-- Stored data --
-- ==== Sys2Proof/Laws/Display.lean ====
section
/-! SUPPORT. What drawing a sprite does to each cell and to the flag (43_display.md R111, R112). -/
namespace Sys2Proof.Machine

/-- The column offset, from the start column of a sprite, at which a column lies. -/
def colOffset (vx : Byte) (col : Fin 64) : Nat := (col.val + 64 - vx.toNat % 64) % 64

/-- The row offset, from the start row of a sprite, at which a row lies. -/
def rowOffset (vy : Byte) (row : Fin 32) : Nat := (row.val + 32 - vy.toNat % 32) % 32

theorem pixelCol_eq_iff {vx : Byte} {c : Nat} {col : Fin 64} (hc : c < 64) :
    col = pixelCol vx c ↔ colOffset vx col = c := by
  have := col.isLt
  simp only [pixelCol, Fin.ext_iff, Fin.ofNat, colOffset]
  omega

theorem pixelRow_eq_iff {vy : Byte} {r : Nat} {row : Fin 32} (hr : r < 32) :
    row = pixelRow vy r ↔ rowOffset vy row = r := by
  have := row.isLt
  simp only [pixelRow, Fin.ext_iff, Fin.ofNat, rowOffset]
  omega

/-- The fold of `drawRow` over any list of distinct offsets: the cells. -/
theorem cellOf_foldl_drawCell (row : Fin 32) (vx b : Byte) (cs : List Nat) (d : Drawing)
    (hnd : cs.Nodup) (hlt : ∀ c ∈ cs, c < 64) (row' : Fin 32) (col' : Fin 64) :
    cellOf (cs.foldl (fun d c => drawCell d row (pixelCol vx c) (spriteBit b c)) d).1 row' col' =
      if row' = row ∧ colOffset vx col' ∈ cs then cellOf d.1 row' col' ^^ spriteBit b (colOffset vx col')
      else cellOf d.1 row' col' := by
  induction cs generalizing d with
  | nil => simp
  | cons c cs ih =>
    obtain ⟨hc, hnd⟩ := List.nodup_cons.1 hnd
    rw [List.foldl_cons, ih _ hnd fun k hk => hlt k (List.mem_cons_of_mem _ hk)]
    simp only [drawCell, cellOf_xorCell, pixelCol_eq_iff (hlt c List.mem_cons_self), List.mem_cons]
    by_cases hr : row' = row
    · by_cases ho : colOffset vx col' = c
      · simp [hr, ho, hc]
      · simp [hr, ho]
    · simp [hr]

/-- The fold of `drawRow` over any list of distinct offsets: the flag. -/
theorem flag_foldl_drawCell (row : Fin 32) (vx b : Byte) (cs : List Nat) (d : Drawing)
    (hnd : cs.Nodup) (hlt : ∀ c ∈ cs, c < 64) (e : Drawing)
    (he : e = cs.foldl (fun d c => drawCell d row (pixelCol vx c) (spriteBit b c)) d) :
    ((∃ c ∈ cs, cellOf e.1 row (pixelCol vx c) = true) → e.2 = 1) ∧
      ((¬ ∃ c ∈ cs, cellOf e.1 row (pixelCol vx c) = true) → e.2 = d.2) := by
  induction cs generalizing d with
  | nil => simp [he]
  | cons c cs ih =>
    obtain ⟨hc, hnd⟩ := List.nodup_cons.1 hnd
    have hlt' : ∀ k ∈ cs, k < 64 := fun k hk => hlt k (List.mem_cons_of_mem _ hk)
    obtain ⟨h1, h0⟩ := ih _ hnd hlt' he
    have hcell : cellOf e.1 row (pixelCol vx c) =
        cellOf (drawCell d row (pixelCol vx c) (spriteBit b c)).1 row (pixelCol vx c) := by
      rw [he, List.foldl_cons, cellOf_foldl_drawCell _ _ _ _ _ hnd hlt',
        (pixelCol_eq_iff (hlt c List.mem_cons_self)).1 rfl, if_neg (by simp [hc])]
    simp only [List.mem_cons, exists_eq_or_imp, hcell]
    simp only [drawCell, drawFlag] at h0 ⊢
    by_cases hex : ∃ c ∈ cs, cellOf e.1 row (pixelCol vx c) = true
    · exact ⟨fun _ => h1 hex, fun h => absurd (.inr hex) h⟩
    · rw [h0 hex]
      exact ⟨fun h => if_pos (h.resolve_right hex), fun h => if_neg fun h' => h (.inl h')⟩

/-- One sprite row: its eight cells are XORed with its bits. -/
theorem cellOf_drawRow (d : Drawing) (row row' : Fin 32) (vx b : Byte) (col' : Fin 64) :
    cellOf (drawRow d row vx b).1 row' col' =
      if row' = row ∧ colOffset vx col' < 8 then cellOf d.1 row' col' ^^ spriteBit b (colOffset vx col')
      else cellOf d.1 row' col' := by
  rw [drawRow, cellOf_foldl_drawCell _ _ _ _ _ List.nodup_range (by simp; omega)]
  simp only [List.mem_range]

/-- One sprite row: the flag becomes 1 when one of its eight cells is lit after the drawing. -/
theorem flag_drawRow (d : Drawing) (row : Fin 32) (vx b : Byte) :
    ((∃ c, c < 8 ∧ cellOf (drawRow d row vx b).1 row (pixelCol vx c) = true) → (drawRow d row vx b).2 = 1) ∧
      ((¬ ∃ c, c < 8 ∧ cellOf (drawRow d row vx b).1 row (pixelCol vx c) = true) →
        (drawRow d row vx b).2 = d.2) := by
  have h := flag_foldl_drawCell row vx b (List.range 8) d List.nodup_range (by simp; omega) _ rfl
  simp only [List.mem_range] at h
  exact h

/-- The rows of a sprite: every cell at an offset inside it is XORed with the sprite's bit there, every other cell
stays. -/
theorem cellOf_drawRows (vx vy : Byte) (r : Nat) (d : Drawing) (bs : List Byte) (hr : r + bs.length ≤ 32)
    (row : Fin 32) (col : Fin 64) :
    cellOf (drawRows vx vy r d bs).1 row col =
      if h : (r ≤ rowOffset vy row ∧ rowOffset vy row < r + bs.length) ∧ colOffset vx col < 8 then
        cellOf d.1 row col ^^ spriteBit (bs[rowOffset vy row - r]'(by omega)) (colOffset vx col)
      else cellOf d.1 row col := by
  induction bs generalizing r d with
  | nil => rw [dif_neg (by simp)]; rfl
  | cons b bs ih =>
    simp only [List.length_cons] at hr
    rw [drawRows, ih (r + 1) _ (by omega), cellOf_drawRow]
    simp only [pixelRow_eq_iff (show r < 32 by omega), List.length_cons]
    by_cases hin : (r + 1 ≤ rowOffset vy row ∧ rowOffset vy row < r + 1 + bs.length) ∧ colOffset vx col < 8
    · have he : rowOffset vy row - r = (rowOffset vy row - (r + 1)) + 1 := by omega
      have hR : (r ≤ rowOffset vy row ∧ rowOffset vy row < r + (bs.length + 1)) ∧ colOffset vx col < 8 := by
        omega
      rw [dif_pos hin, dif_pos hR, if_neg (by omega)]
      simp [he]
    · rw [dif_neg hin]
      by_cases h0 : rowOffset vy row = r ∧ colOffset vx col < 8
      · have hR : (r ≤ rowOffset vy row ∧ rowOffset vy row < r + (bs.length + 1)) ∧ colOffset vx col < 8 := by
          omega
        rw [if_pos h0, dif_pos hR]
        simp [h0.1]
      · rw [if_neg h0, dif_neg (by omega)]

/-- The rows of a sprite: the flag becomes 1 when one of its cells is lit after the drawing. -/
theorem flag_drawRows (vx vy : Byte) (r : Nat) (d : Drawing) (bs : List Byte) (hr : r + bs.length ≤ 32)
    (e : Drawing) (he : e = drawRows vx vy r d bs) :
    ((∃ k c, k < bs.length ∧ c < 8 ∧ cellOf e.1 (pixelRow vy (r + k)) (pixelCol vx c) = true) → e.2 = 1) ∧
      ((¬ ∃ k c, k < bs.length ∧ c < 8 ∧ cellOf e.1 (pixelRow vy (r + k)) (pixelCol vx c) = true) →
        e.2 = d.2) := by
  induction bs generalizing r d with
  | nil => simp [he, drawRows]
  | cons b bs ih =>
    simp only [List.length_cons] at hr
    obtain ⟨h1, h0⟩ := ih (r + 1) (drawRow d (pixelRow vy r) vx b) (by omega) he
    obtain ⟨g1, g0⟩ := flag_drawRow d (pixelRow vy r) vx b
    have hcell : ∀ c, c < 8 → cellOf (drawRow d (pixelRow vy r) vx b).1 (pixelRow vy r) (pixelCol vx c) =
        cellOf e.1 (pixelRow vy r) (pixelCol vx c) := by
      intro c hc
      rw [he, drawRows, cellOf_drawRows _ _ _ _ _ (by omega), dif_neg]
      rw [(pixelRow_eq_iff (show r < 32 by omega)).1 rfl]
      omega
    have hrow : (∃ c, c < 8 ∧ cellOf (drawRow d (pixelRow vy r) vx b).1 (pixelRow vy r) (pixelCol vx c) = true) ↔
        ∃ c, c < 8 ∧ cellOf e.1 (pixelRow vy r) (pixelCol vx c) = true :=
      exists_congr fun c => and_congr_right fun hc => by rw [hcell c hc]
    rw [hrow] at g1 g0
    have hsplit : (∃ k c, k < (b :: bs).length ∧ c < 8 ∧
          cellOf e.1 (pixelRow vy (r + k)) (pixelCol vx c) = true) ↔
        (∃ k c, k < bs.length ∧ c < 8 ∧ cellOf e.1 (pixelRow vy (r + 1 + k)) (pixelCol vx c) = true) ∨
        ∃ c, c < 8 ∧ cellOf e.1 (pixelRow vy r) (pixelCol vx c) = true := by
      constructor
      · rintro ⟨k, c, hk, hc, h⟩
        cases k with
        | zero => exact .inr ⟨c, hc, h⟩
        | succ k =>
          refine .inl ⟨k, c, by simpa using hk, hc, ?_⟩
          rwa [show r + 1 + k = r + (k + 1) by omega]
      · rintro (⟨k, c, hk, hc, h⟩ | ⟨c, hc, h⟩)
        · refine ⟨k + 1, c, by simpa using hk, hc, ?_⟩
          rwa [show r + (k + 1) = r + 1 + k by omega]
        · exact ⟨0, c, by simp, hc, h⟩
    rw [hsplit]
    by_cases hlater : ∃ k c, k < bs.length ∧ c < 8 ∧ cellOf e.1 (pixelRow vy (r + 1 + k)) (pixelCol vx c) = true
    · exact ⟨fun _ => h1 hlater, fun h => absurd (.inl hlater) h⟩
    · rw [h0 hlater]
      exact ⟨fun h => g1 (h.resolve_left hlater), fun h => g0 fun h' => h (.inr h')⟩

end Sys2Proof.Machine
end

-- Task statement --
Bring together all lines of the entries above in which the string "cells" occurs.

-- Output of the exercise --
/-- The fold of `drawRow` over any list of distinct offsets: the cells. -/
/-- One sprite row: its eight cells are XORed with its bits. -/
/-- One sprite row: the flag becomes 1 when one of its eight cells is lit after the drawing. -/
/-- The rows of a sprite: the flag becomes 1 when one of its cells is lit after the drawing. -/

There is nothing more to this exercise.